*** Input records Section Begins ***
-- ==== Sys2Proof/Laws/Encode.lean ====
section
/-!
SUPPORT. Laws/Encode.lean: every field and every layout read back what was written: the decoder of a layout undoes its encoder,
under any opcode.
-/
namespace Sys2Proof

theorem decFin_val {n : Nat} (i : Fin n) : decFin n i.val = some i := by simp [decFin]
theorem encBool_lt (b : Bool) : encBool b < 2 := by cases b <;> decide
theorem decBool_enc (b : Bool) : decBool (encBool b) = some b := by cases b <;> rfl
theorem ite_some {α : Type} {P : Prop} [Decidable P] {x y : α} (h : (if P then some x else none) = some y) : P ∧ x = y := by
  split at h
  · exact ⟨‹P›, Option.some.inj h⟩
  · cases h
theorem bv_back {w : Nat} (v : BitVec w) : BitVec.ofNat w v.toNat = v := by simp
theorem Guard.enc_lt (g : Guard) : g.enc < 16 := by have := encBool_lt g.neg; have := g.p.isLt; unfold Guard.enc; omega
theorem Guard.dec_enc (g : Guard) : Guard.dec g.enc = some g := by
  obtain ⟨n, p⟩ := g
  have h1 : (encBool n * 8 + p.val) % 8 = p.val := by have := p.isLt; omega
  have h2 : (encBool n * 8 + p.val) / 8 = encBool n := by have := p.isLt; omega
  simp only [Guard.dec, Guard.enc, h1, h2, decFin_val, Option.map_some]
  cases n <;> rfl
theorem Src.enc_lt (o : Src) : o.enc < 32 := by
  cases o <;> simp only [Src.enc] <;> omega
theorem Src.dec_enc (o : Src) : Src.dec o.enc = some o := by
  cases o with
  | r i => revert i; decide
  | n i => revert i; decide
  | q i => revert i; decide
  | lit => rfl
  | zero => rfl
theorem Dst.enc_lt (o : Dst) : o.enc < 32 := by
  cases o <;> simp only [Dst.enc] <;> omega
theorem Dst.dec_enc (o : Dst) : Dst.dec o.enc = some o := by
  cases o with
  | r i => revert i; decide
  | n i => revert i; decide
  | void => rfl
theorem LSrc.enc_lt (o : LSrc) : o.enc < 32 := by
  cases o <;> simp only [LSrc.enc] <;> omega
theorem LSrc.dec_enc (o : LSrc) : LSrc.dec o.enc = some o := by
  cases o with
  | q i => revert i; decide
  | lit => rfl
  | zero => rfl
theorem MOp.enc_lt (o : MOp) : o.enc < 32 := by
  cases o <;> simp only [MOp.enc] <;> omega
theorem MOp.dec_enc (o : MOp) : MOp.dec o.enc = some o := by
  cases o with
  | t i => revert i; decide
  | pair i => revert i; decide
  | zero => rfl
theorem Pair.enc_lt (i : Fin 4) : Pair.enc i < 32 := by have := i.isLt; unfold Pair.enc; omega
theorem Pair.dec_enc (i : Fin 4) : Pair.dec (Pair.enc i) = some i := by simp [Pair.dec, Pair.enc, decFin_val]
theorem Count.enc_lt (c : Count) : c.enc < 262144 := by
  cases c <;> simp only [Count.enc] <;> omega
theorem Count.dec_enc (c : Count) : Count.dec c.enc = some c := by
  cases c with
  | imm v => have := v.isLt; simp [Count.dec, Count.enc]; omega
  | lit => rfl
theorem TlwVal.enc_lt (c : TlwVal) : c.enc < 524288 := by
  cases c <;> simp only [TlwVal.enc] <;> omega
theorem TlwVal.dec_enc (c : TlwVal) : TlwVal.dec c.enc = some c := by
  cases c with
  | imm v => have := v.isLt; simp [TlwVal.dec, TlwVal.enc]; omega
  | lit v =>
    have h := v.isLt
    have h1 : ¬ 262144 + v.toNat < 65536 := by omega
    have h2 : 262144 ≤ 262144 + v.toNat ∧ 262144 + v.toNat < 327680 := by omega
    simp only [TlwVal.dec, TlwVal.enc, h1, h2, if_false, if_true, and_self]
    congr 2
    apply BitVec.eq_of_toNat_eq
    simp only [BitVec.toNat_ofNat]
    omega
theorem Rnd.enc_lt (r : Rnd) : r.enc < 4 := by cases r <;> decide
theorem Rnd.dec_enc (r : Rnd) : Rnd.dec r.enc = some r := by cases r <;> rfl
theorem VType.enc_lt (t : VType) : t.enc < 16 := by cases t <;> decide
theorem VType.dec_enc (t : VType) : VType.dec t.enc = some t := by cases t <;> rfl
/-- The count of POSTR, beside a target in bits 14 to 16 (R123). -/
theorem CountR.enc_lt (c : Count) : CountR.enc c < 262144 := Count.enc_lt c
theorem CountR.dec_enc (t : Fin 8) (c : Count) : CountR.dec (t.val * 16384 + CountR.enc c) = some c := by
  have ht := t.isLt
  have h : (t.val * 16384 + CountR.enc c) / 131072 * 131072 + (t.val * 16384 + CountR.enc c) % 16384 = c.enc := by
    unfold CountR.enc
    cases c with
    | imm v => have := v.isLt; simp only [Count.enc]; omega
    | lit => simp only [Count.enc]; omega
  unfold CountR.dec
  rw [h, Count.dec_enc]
*** Input records Section Ends ***
*** Input records Section Begins ***
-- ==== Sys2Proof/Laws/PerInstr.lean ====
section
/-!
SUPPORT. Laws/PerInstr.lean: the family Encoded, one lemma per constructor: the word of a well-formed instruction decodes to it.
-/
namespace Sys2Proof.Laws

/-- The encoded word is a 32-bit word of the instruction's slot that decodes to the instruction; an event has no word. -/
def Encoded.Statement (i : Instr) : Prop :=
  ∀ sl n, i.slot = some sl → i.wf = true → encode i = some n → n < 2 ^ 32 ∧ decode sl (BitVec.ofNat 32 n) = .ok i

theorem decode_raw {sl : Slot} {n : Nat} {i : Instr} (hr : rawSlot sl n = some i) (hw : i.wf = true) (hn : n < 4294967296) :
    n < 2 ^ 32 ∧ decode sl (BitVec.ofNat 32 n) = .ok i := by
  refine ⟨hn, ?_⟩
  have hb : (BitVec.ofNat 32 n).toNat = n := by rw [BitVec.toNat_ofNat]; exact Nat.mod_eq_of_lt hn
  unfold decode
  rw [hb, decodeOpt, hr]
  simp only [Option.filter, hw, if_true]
*** Input records Section Ends ***
*** Input records Section Begins ***
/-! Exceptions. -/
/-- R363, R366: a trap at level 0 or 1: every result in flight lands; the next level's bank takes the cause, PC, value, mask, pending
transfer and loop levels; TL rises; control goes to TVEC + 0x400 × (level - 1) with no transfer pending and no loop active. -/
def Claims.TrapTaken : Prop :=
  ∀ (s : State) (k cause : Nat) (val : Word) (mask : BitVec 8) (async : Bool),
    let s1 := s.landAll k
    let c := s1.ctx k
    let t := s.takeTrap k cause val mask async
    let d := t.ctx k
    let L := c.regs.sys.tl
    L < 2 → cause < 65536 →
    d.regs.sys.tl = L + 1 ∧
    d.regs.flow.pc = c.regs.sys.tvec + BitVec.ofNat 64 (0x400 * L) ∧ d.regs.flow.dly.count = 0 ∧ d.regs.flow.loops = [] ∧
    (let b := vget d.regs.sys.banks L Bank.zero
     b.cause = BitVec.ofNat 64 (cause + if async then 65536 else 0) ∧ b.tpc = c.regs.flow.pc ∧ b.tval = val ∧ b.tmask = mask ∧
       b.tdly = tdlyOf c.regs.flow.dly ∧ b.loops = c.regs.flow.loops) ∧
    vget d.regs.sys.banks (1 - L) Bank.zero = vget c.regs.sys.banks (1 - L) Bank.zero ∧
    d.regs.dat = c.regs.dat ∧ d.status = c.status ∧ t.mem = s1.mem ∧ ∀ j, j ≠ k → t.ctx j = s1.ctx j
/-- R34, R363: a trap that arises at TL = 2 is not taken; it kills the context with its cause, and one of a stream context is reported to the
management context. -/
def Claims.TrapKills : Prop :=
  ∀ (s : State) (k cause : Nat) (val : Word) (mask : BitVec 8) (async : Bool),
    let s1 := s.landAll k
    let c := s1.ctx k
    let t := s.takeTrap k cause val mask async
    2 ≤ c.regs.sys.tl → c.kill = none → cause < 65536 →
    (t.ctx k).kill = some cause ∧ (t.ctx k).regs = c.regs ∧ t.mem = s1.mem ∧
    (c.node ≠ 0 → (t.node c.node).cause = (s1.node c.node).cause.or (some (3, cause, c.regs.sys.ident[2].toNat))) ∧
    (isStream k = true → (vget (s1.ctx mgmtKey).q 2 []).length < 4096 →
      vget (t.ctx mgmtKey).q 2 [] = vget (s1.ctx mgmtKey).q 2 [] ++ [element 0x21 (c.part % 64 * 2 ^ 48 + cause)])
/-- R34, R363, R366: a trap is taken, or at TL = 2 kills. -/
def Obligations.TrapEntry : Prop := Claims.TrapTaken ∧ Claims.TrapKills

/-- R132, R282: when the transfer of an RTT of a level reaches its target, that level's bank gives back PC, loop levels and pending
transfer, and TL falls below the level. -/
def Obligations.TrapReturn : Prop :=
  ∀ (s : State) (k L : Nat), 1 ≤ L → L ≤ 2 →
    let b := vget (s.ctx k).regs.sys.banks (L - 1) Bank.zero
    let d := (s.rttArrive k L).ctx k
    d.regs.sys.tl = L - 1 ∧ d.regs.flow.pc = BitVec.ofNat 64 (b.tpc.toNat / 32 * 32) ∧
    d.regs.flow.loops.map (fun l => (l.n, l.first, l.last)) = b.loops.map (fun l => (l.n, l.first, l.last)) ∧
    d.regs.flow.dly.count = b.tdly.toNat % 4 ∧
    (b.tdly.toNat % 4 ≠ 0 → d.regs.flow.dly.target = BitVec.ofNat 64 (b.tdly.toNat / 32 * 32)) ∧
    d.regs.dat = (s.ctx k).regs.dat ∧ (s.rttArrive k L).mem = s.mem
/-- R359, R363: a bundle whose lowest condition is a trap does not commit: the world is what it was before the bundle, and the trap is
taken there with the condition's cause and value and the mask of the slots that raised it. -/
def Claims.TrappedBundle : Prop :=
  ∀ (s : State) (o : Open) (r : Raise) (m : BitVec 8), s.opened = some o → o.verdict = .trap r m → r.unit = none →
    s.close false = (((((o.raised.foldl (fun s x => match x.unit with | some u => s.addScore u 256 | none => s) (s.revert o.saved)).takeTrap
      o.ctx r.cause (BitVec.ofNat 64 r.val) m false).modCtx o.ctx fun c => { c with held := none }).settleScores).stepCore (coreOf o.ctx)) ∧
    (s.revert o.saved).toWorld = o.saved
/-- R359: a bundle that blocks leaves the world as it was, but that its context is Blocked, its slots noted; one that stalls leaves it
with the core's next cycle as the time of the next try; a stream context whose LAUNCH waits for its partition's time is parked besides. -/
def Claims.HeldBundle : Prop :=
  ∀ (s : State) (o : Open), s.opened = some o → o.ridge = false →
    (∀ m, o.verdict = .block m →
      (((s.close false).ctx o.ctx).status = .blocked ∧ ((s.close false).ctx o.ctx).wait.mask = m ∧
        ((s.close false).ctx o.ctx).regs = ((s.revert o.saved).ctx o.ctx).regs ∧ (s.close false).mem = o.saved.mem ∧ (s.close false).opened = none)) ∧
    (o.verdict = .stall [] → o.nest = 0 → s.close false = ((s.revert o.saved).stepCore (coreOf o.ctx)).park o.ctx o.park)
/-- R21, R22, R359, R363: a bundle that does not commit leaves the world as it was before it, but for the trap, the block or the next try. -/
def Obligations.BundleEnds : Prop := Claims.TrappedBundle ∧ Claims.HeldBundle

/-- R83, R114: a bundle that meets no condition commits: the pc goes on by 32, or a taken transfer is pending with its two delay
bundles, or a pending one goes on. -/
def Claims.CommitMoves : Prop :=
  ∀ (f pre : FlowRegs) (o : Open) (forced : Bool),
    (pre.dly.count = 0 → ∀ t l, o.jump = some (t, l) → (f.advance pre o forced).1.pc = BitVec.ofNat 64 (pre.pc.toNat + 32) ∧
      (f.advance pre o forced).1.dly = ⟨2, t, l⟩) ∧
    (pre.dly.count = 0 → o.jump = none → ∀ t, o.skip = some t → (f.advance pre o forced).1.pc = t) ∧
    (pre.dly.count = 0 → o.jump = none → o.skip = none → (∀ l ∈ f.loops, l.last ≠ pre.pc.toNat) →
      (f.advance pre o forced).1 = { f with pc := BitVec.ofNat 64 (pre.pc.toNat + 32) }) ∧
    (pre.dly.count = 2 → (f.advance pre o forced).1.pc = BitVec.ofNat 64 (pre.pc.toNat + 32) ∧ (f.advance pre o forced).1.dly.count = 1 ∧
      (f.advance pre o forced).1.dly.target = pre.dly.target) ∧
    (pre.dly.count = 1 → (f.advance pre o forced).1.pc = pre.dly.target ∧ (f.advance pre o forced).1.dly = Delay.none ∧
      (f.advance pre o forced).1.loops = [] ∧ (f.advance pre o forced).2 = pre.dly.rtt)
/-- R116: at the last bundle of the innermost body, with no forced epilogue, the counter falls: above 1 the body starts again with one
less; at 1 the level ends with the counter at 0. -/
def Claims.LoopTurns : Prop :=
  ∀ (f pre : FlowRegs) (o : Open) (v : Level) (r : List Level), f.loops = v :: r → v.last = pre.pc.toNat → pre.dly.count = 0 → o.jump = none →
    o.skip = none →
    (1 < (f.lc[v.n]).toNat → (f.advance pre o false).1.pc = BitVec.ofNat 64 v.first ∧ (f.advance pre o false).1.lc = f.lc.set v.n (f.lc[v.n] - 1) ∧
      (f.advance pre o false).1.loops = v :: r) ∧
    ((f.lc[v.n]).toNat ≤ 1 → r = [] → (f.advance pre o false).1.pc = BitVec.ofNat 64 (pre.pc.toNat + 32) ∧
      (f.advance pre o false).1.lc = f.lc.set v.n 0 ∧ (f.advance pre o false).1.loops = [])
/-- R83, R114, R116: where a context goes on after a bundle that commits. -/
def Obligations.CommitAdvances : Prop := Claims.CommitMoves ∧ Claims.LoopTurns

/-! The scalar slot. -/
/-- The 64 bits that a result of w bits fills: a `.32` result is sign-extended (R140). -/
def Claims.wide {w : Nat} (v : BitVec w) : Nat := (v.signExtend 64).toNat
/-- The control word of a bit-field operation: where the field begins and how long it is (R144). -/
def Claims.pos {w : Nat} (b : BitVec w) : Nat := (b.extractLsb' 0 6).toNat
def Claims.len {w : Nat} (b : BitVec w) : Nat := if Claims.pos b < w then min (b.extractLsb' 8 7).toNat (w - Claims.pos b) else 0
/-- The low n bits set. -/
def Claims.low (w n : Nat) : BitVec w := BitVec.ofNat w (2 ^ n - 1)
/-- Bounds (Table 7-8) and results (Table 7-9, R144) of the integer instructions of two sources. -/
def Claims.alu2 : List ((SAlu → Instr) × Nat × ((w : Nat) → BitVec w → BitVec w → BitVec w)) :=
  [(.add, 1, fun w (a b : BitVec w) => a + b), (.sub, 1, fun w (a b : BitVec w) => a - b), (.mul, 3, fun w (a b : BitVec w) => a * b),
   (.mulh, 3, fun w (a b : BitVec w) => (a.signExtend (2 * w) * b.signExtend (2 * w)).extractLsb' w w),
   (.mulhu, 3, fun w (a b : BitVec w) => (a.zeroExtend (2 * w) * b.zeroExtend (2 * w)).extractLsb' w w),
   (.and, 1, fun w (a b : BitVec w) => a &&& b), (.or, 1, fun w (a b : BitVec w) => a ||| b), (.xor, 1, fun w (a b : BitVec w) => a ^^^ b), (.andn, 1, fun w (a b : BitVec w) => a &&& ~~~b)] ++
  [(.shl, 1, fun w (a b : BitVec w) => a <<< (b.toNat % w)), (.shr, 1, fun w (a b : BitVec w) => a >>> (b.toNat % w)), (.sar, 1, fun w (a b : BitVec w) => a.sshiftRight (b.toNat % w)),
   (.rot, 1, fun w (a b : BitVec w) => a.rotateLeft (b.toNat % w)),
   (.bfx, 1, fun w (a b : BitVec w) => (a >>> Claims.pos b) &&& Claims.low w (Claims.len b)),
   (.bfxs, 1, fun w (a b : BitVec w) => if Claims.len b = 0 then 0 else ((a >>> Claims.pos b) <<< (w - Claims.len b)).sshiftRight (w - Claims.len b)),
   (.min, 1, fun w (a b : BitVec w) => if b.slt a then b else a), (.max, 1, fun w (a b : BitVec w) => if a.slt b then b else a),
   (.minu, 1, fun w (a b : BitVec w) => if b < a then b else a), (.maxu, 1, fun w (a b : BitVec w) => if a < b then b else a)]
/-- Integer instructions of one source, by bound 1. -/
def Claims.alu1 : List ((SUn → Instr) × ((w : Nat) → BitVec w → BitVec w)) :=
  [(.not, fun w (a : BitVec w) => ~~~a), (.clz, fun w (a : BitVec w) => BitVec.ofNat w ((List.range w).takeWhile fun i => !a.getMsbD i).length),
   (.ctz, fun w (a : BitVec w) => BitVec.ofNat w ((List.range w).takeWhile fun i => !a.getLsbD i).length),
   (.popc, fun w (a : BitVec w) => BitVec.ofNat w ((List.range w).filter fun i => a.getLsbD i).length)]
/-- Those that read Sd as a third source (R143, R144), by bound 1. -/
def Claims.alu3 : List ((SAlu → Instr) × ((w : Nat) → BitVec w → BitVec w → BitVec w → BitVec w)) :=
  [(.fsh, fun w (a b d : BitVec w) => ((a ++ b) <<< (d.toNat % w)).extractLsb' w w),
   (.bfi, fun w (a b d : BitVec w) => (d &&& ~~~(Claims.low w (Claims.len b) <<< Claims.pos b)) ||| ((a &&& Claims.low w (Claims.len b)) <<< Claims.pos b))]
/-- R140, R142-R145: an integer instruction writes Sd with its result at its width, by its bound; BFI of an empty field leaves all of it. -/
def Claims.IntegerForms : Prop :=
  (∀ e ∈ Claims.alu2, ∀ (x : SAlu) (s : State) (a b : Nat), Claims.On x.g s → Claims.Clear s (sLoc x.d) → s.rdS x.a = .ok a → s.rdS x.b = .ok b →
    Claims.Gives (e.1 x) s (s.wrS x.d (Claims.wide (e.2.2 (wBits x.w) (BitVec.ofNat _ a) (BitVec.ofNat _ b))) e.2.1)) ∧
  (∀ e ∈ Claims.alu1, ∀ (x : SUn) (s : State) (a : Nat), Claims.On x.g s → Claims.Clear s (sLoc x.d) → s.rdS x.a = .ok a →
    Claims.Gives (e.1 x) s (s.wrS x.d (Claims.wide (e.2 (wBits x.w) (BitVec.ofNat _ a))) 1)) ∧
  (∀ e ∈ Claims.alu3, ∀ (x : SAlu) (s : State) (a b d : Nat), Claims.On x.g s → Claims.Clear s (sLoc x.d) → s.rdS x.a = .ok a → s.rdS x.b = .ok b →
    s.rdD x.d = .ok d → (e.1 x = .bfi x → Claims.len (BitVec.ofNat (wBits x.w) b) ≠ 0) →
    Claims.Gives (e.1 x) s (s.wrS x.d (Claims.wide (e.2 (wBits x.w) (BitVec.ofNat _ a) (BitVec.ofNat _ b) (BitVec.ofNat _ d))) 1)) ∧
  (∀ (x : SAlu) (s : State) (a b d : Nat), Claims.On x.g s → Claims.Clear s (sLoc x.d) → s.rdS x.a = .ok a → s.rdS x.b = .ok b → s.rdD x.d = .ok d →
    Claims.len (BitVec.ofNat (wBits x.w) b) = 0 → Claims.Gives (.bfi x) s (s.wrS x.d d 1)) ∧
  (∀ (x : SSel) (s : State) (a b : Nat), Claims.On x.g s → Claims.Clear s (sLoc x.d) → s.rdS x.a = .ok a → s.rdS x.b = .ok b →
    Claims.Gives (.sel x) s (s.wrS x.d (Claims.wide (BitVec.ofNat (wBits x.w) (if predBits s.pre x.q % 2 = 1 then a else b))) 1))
*** Input records Section Ends ***
• Work item:
In the material above, transcribe exactly the lines beginning at the one with "theorem encBool_lt (b" and ending at the one with "cases o <;> simp only [Dst.enc] <;> omega", both included.

• Task answer:
theorem encBool_lt (b : Bool) : encBool b < 2 := by cases b <;> decide
theorem decBool_enc (b : Bool) : decBool (encBool b) = some b := by cases b <;> rfl
theorem ite_some {α : Type} {P : Prop} [Decidable P] {x y : α} (h : (if P then some x else none) = some y) : P ∧ x = y := by
  split at h
  · exact ⟨‹P›, Option.some.inj h⟩
  · cases h
theorem bv_back {w : Nat} (v : BitVec w) : BitVec.ofNat w v.toNat = v := by simp
theorem Guard.enc_lt (g : Guard) : g.enc < 16 := by have := encBool_lt g.neg; have := g.p.isLt; unfold Guard.enc; omega
theorem Guard.dec_enc (g : Guard) : Guard.dec g.enc = some g := by
  obtain ⟨n, p⟩ := g
  have h1 : (encBool n * 8 + p.val) % 8 = p.val := by have := p.isLt; omega
  have h2 : (encBool n * 8 + p.val) / 8 = encBool n := by have := p.isLt; omega
  simp only [Guard.dec, Guard.enc, h1, h2, decFin_val, Option.map_some]
  cases n <;> rfl
theorem Src.enc_lt (o : Src) : o.enc < 32 := by
  cases o <;> simp only [Src.enc] <;> omega
theorem Src.dec_enc (o : Src) : Src.dec o.enc = some o := by
  cases o with
  | r i => revert i; decide
  | n i => revert i; decide
  | q i => revert i; decide
  | lit => rfl
  | zero => rfl
theorem Dst.enc_lt (o : Dst) : o.enc < 32 := by
  cases o <;> simp only [Dst.enc] <;> omega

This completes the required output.